__Exercise details__:
Every line that includes the word "once" needs to be copied from the listing.

__Records supplied__:
:::::
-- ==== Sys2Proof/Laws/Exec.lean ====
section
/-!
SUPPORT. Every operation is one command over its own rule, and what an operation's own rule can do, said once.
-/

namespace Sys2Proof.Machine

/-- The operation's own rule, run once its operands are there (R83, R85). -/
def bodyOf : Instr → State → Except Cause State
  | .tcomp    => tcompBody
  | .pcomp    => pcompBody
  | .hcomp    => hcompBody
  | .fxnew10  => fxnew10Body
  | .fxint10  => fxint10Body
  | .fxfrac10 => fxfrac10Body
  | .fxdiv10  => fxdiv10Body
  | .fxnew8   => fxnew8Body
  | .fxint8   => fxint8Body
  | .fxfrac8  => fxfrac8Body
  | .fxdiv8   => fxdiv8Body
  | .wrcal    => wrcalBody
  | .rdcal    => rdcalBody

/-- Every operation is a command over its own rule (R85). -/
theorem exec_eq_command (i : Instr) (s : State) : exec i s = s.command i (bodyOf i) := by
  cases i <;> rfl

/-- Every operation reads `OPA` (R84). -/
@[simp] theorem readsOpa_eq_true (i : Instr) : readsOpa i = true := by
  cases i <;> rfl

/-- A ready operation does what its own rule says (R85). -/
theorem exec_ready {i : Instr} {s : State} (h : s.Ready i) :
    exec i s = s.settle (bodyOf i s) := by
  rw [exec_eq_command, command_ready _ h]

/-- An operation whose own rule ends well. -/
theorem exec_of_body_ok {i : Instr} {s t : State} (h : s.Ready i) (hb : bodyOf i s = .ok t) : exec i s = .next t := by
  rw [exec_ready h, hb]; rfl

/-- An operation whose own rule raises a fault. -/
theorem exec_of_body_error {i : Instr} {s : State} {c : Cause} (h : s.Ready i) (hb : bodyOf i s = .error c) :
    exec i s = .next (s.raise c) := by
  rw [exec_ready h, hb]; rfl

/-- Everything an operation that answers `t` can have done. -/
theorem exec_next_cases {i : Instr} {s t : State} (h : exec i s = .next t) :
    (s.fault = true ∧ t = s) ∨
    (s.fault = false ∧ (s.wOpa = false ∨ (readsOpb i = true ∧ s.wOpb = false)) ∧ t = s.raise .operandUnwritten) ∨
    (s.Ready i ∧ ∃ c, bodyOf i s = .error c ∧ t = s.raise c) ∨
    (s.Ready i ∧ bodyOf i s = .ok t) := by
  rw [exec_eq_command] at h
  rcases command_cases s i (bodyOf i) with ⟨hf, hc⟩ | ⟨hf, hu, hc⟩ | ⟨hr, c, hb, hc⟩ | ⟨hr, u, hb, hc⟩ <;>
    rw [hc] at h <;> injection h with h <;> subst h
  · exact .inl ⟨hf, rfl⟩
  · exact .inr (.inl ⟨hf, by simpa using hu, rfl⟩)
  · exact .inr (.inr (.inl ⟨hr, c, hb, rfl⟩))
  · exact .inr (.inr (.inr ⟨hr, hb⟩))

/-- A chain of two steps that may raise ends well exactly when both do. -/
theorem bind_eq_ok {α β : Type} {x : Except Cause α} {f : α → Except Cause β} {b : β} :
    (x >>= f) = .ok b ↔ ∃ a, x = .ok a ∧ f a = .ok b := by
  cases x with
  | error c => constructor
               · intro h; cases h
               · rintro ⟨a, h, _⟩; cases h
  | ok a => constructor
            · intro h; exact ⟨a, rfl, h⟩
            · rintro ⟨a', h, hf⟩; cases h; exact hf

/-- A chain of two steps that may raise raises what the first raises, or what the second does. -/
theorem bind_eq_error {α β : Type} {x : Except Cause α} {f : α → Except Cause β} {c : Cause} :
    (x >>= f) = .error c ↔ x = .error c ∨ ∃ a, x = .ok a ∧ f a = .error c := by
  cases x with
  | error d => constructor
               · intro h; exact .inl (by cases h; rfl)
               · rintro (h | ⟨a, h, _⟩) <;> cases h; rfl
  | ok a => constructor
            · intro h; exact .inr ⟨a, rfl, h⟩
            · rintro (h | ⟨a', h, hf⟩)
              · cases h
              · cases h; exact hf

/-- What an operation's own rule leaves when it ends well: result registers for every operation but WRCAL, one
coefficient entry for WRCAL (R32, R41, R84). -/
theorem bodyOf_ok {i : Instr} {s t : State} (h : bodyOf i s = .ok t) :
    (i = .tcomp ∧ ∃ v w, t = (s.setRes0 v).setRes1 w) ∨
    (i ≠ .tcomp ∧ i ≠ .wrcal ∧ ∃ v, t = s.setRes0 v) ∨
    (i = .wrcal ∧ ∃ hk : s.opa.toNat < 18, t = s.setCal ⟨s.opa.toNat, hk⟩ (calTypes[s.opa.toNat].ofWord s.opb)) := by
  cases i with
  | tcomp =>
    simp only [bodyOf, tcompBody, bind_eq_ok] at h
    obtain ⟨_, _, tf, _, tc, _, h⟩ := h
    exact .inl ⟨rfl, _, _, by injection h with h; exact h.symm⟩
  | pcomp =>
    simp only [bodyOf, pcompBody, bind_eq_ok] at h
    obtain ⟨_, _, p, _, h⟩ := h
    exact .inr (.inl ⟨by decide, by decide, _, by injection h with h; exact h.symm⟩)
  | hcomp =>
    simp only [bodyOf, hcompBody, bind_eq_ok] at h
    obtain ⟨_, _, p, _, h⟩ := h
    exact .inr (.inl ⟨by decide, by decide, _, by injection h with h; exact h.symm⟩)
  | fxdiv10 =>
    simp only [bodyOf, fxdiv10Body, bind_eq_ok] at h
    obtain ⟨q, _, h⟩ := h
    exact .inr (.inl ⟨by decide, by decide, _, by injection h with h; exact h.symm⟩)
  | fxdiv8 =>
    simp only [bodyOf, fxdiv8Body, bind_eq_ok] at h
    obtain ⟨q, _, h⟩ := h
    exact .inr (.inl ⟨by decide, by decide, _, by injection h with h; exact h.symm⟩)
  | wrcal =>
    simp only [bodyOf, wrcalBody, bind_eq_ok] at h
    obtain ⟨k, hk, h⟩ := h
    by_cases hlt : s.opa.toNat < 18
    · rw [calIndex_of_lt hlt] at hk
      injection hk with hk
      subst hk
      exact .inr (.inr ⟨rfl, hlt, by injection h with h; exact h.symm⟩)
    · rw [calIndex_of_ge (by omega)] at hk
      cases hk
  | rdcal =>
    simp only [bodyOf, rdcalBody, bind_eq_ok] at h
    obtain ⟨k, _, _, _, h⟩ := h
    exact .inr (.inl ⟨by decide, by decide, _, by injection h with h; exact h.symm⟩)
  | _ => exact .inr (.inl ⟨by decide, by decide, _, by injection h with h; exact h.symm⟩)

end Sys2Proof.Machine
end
:::::
__Exercise solution__:
SUPPORT. Every operation is one command over its own rule, and what an operation's own rule can do, said once.
/-- The operation's own rule, run once its operands are there (R83, R85). -/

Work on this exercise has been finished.